----- Data in this exercise -----

-- ==== Sys2Proof/Machine/Copy.lean ====
section
/-! DEFINITION. Copy channels (R169 to R188): forks, rows, watermarks, faults, waits and repairs, and the ring steps of copies
(R142, R143, R177, R178). -/

namespace Sys2Proof.Machine

/-! ### Patterns (R171, R172) -/

def Chan.esize (x : Chan) : Nat := x.pat.getPat .esize
def Chan.n1 (x : Chan) : Nat := x.pat.getPat .n1
def Chan.n2 (x : Chan) : Nat := x.pat.getPat .n2
/-- The destination length of a row. -/
def Chan.dstLen (x : Chan) : Nat := match x.op with | .red .xsaddf => 16 * x.esize | _ => x.esize
/-- The inner step and the row within it. -/
def Chan.i2 (x : Chan) (r : Nat) : Nat := r / x.n1
def Chan.i1 (x : Chan) (r : Nat) : Nat := r % x.n1
/-- src and dst of a row. -/
def Chan.src (x : Chan) (r : Nat) : Nat :=
  ((x.ca.toNat + x.i2 r * signedOf 32 (x.pat.getPat .ss2) + x.i1 r * signedOf 32 (x.pat.getPat .ss1)) % (2 ^ 64 : Nat)).toNat
def Chan.dst (x : Chan) (r : Nat) : Nat := (x.cb.toNat + x.i2 r * x.pat.getPat .ds2 + x.i1 r * x.pat.getPat .ds1) % 2 ^ 64
/-- FLUSH of OPT. -/
def Chan.flush (x : Chan) : Bool := (x.pat.getPat .opt).testBit 0
/-- Source bytes that one destination byte's word takes: their ratio (R172). -/
def Chan.ratio (x : Chan) : Nat := x.dstLen / x.esize

/-- The bounds of the source and of the destination in memory, before they wrap. -/
def Chan.srcBounds (x : Chan) : Int × Int :=
  let far (v : Nat) (n : Nat) : Int := ((n : Int) - 1) * signedOf 32 v
  let a := far (x.pat.getPat .ss1) x.n1
  let b := far (x.pat.getPat .ss2) x.n2
  ((x.ca.toNat : Int) + min 0 a + min 0 b, (x.ca.toNat : Int) + max 0 a + max 0 b + x.esize)
def Chan.dstBounds (x : Chan) : Int × Int :=
  (x.cb.toNat, (x.cb.toNat + (x.n2 - 1) * x.pat.getPat .ds2 + (x.n1 - 1) * x.pat.getPat .ds1 + x.dstLen : Nat))

/-- Bounds that lie in the Mirror frame's addresses (R206). -/
def inFrame (b : Int × Int) : Bool := decide (0xFFF * 2 ^ 52 ≤ b.1 ∧ b.2 ≤ 2 ^ 64)

/-- The word of a CPYR operation in source and destination (R175). -/
def RedOp.word : RedOp → Nat
  | .add32 | .min32 | .max32 | .minn32 | .maxn32 | .and | .or | .fmin | .fmax | .xsaddf => 4
  | .add64 | .min64 | .max64 | .minn64 | .maxn64 => 8
  | .xsmerge => 64
def RedOp.dstWord : RedOp → Nat | .xsaddf => 64 | o => RedOp.word o

/-- The destination is global memory; the scratchpad; a ring; the weight buffer (R170). -/
def ChanOp.toMem : ChanOp → Bool | .mm | .sm | .red _ | .drn => true | .mr | .ms | .subs | .wload | .zb32 => false
def ChanOp.toRing : ChanOp → Bool | .mr | .subs => true | .mm | .ms | .sm | .red _ | .drn | .wload | .zb32 => false
def ChanOp.isWload : ChanOp → Bool | .wload | .zb32 => true | .mm | .mr | .ms | .sm | .red _ | .subs | .drn => false

/-- The ranges and the order of destination rows (R171, R172), the words of CPYR (R175), the limits of WLOAD (R179). -/
def Chan.patternOk (x : Chan) (wbLen : Nat) : Bool :=
  let ok (v : Nat) : Bool := decide (1 ≤ v ∧ v ≤ 65536)
  let ds1 := x.pat.getPat .ds1
  let ds2 := x.pat.getPat .ds2
  let ss1 := x.pat.getPat .ss1
  let ss2 := x.pat.getPat .ss2
  ok x.esize && ok x.n1 && ok x.n2 && decide (x.pat.getPat .opt ≤ 1) &&
  (if x.op.toRing || x.op.isWload then true
   else (x.n1 == 1 || decide (x.dstLen ≤ ds1)) && (x.n2 == 1 || decide (ds1 * (x.n1 - 1) + x.dstLen ≤ ds2))) &&
  (match x.op with
   | .red o =>
     let al (k v : Nat) : Bool := v % k == 0
     x.esize % RedOp.word o == 0 && al (RedOp.word o) x.ca.toNat && al (RedOp.dstWord o) x.cb.toNat &&
       (x.n1 == 1 || (al (RedOp.word o) ss1 && al (RedOp.dstWord o) ds1)) && (x.n2 == 1 || (al (RedOp.word o) ss2 && al (RedOp.dstWord o) ds2))
   | .wload | .zb32 =>
     x.cb.toNat % 256 == 0 && x.esize % 32 == 0 && decide (x.cb.toNat + x.n1 * x.n2 * x.esize ≤ wbLen) &&
       (match x.op with | .zb32 => ss1 == 0 && ss2 == 0 | _ => true)
   | _ => true)

/-! ### The watermark (R170) -/

/-- The source of some row may overlap the destination of another (R184). -/
def Chan.mayOverlap (x : Chan) : Bool :=
  let (a, b) := x.srcBounds
  let (c, d) := x.dstBounds
  (x.op == .mm || (match x.op with | .red _ => true | _ => false)) && decide (1 < x.rows) && (decide (a < d ∧ c < b) || decide (a < 0 ∨ 2 ^ 64 < b ∨ 2 ^ 64 < d))

/-- The destination bytes of a row whose value is undefined: those that lie in the source of another row of the operation, or whose own source lies
in the destination of another (R184). -/
def Chan.blurred (x : Chan) (row : Nat) : List Nat :=
  if !x.mayOverlap then []
  else
    let within (a b n : Nat) : Bool := decide ((a + 2 ^ 64 - b) % 2 ^ 64 < n)
    let others := (List.range x.rows).filter (· != row)
    (List.range x.dstLen).filter fun j => others.any fun r =>
      within ((x.dst row + j) % 2 ^ 64) (x.src r) x.esize || within ((x.src row + j / x.ratio) % 2 ^ 64) (x.dst r) x.dstLen

/-- WM for a prefix of `k` rows. -/
def Chan.wmAt (x : Chan) (k : Nat) : Word :=
  if x.op.toRing then BitVec.ofNat 64 (k / x.n1)
  else if k = 0 then x.cb
  else if x.op.isWload then x.cb + BitVec.ofNat 64 (k * x.esize)
  else BitVec.ofNat 64 (x.dst (k - 1) + x.dstLen)

/-- Move the prefix over complete rows. -/
def advance (done : List Nat) (k : Nat) : Nat → Nat
  | 0 => k
  | n + 1 => if done.contains k then advance done (k + 1) n else k

/-- A row is complete: WM follows the prefix; after the last row the channel is idle. -/
def Chan.finishRow (x : Chan) (r : Nat) : Chan :=
  if x.rowDone r then x
  else
    let done := r :: x.done
    let k := advance done x.complete done.length
    let x := { x with complete := k, done := done.filter fun j => decide (k ≤ j), wm := x.wmAt k }
    if x.rows ≤ k then { x with state := .idle, asked := [], buf := [], patch := none, ctrl := none } else x

/-! ### Faults (R185, R186) -/

/-- Where a row fails: kind, source side, R245 order × 256 + SUB, address or window offset, byte of the row. -/
structure RowFault where (kind : Nat) (src : Bool) (bad : Nat) (addr : Word) (off : Nat)
  deriving DecidableEq, Repr

/-- The kind of a failed check (R185, R245). -/
def Bad.kind (b : Bad) : Nat := match b.order with | 0 => 5 | 1 | 2 | 8 | 10 => 2 | 9 => 4 | _ => 3

/-- The record of a copy fault (R186). -/
def Chan.trap (x : Chan) (ch : Fin 8) : TrapRec :=
  let w := x.word.toNat
  ⟨11, x.fault, 4, x.word.setWidth 64, x.faultAddr,
    #v[BitVec.ofNat 64 (bits w 7 4 * 2 ^ 12 + bits w 3 0 * 2 ^ 8 + x.patNo.toNat * 8 + ch.val),
       BitVec.ofNat 64 (x.i2 x.row * 2 ^ 32 + x.i1 x.row), BitVec.ofNat 64 x.off, x.ca, x.cb, 0, 0, 0]⟩

/-- A row faults: the channel stops there and the fault waits for the context handler (R185, R186). An uncorrectable error in a table
has halted the package (R263). -/
def State.copyFault (s : State) (c : Fin 4) (ch : Fin 8) (row : Nat) (f : RowFault) : State :=
  let x := s.chan c ch
  let x := { x with state := .stopped, fault := f.kind, row := row, off := f.off, bad := f.bad, faultAddr := f.addr, srcSide := f.src,
                    parked := false, patch := none, asked := [], buf := [] }
  let s := s.setChan c ch x
  if f.bad = 1 ∧ f.kind = 5 then s else s.recordAsync (strandCtx c) ⟨x.trap ch, none, s.tags, 0⟩

/-! ### Reading a row -/

/-- What reading finds: the bytes, a fault, or parts to ask of other dies. -/
inductive RowRead
  | bytes (l : List Byte)
  | fault (f : RowFault)
  | ask (l : List (Piece × BitVec 16 × BitVec 2))
  deriving DecidableEq, Repr

/-- Read pieces of memory for an engine at their homes (R183, R245); parts of other dies come from `got`, or are to be asked.
`n` is the length of the row. -/
def State.engRead (s : State) (w : Who) (k : AccKind) (n : Nat) (got : Option (List Byte)) (l : List Piece) : RowRead × State :=
  match l with
  | [] => (.bytes [], s)
  | p :: r =>
    let addr : Word := BitVec.ofNat 64 (p.sec * 32 + p.at_)
    let more (bs : List Byte) (s : State) : RowRead × State :=
      match State.engRead s w k n got r with
      | (.bytes m, s) => (.bytes (bs ++ m), s)
      | q => q
    match s.dieOf w.job (p.sec / 2 ^ 47) with
    | .bad => (.fault ⟨2, true, 1 * 256 + 4, addr, p.pos⟩, s)
    | .gone _ _ => (.fault ⟨9, true, 0, addr, p.pos⟩, s)
    | .other fid die =>
      match got with
      | some bs => more ((bs.drop p.pos).take p.len) s
      | none => match State.engRead s w k n got r with
        | (.bytes _, s) => (.ask [(p, fid, die)], s)
        | (.ask m, s) => (.ask ((p, fid, die) :: m), s)
        | q => q
    | .own =>
      match s.access w (p.sec % 2 ^ 47 * 32 + p.at_) k n with
      | (.error b, s) => (.fault ⟨b.kind, true, b.order * 256 + b.sub, addr, p.pos⟩, s)
      | (.ok (pa, leaf), s) =>
        let (v, poisoned, s) := s.homeRead pa leaf
        if poisoned then (.fault ⟨5, true, 0, addr, p.pos⟩, s)
        else match got, State.engRead s w k n got r with
          | _, (.bytes m, s) => (.bytes (bytesOf (v >>> (8 * p.at_)) p.len ++ m), s)
          | _, q => q

/-- Pieces of `n` bytes at an address. -/
def rowPieces (a n : Nat) : List Piece := pieces (n / 32 + 2) a n 0

/-- The first byte of a span of a context's window that is outside it, or mapped out (R174). -/
def State.windowEnd (s : State) (c : Fin 4) (o n : Nat) : Nat :=
  (findIdx n fun j => (s.window (strandCtx c) (o + j) 1).isNone).getD 0

/-- Read scratchpad bytes at offset `a`, which is byte `o` of a context's window; an uncorrectable byte fails (R150). -/
def State.spadSource (s : State) (o a n : Nat) : RowRead :=
  match (if s.core.spadLost a n then findIdx n fun j => s.core.spadLost (a + j) 1 else none) with
  | some j => .fault ⟨5, true, 0, BitVec.ofNat 64 (o + j), j⟩
  | none => .bytes (s.core.spadRead a n)

/-- Read scratchpad bytes of a context's window (R174, R186). -/
def State.windowRead (s : State) (c : Fin 4) (o n : Nat) : RowRead :=
  match s.window (strandCtx c) o n with
  | none => let j := s.windowEnd c o n; .fault ⟨6, true, 0, BitVec.ofNat 64 (o + j), j⟩
  | some a => s.spadSource o a n

/-- A span at the frame addresses of an operation forked in Mirror service (R206): none for another address; the place in the carve-out, or none
for a span outside the frame. -/
def frameSpan (frame : Option Nat) (a n : Nat) : Option (Option Nat) :=
  match (if a / 2 ^ 52 = 0xFFF then frame else none) with
  | none => none
  | some f => some (if a % 2 ^ 52 + n ≤ 2 ^ 18 then some (f + a % 2 ^ 52) else none)

/-- The tile operation error of a copy outside the frame, SUB 4 (R206, R224). -/
def State.copyFrameError (s : State) (c : Fin 4) (x : Chan) : State :=
  s.recordAsync (strandCtx c) ⟨frameTrap x.word, none, s.tags, 0⟩

/-- Read a source span of a channel: the frame, or memory. An access outside the frame is not made: its bytes are free. -/
def State.sourceRead (s : State) (c : Fin 4) (x : Chan) (k : AccKind) (a n : Nat) (got : Option (List Byte)) : RowRead × State :=
  match (frameSpan x.frame a n).map (·.bind s.dm.backing) with
  | some (some b) =>
    match (if s.dm.poisoned b n then findIdx n fun j => s.dm.poisoned (b + j) 1 else none) with
    | some j => (.fault ⟨5, true, 0, BitVec.ofNat 64 (a + j), j⟩, s)
    | none => (.bytes (Memory.getAll s.dm.mem b n), s)
  | some none =>
    let (k, s) := s.stamp
    (.bytes ((List.range n).map fun i => Config.freeByte k i), s.copyFrameError c x)
  | none => s.engRead x.who k n got (rowPieces a n)

/-- Read the source of a row; `patch` replaces it (R185). -/
def State.rowSource (s : State) (c : Fin 4) (x : Chan) (r : Nat) (got : Option (List Byte)) : RowRead × State :=
  match (if r = x.row then x.patch else none) with
  | some a => s.sourceRead c x .engRead a.toNat x.esize got
  | none => match x.op with
    | .sm => (s.windowRead c (x.src r) x.esize, s)
    | .drn => match s.chanRing c x, x.slotOf (x.i2 r) with
      | some n, some slot =>
        let a := (s.ring n).slotAt slot + x.i1 r * x.esize
        (s.spadSource (a - s.core.spBase c * 256) a x.esize, s)
      | _, _ => (.bytes [], s)
    | _ => s.sourceRead c x .engRead (x.src r) x.esize got

/-! ### Writing a row -/

/-- The access a destination row makes. -/
def ChanOp.writeKind : ChanOp → AccKind | .red _ => .reduce | _ => .engWrite

/-- Check a destination span in memory (R245): the first failure, and the parts homed on other dies. -/
def State.engProbe (s : State) (w : Who) (k : AccKind) (n : Nat) (l : List Piece) : Option RowFault × List (Piece × BitVec 16 × BitVec 2) × State :=
  match l with
  | [] => (none, [], s)
  | p :: r =>
    let addr : Word := BitVec.ofNat 64 (p.sec * 32 + p.at_)
    match s.dieOf w.job (p.sec / 2 ^ 47) with
    | .bad => (some ⟨2, false, 1 * 256 + 4, addr, p.pos⟩, [], s)
    | .gone _ _ => (some ⟨9, false, 0, addr, p.pos⟩, [], s)
    | .other fid die =>
      let (f, m, s) := State.engProbe s w k n r
      (f, (p, fid, die) :: m, s)
    | .own =>
      match s.access w (p.sec % 2 ^ 47 * 32 + p.at_) k n with
      | (.error b, s) => (some ⟨b.kind, false, b.order * 256 + b.sub, addr, p.pos⟩, [], s)
      | (.ok (pa, leaf), s) =>
        if k.reads then
          let (_, poisoned, s) := s.homeRead pa leaf
          if poisoned then (some ⟨5, false, 0, addr, p.pos⟩, [], s) else State.engProbe s w k n r
        else State.engProbe s w k n r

-----

• _Exercise goal_
All that is wanted is a faithful reproduction of the line above with "an address. -/", the line with "(R206, R224). -/", and every line in between.

• _Answer section_
/-- Pieces of `n` bytes at an address. -/
def rowPieces (a n : Nat) : List Piece := pieces (n / 32 + 2) a n 0

/-- The first byte of a span of a context's window that is outside it, or mapped out (R174). -/
def State.windowEnd (s : State) (c : Fin 4) (o n : Nat) : Nat :=
  (findIdx n fun j => (s.window (strandCtx c) (o + j) 1).isNone).getD 0

/-- Read scratchpad bytes at offset `a`, which is byte `o` of a context's window; an uncorrectable byte fails (R150). -/
def State.spadSource (s : State) (o a n : Nat) : RowRead :=
  match (if s.core.spadLost a n then findIdx n fun j => s.core.spadLost (a + j) 1 else none) with
  | some j => .fault ⟨5, true, 0, BitVec.ofNat 64 (o + j), j⟩
  | none => .bytes (s.core.spadRead a n)

/-- Read scratchpad bytes of a context's window (R174, R186). -/
def State.windowRead (s : State) (c : Fin 4) (o n : Nat) : RowRead :=
  match s.window (strandCtx c) o n with
  | none => let j := s.windowEnd c o n; .fault ⟨6, true, 0, BitVec.ofNat 64 (o + j), j⟩
  | some a => s.spadSource o a n

/-- A span at the frame addresses of an operation forked in Mirror service (R206): none for another address; the place in the carve-out, or none
for a span outside the frame. -/
def frameSpan (frame : Option Nat) (a n : Nat) : Option (Option Nat) :=
  match (if a / 2 ^ 52 = 0xFFF then frame else none) with
  | none => none
  | some f => some (if a % 2 ^ 52 + n ≤ 2 ^ 18 then some (f + a % 2 ^ 52) else none)

/-- The tile operation error of a copy outside the frame, SUB 4 (R206, R224). -/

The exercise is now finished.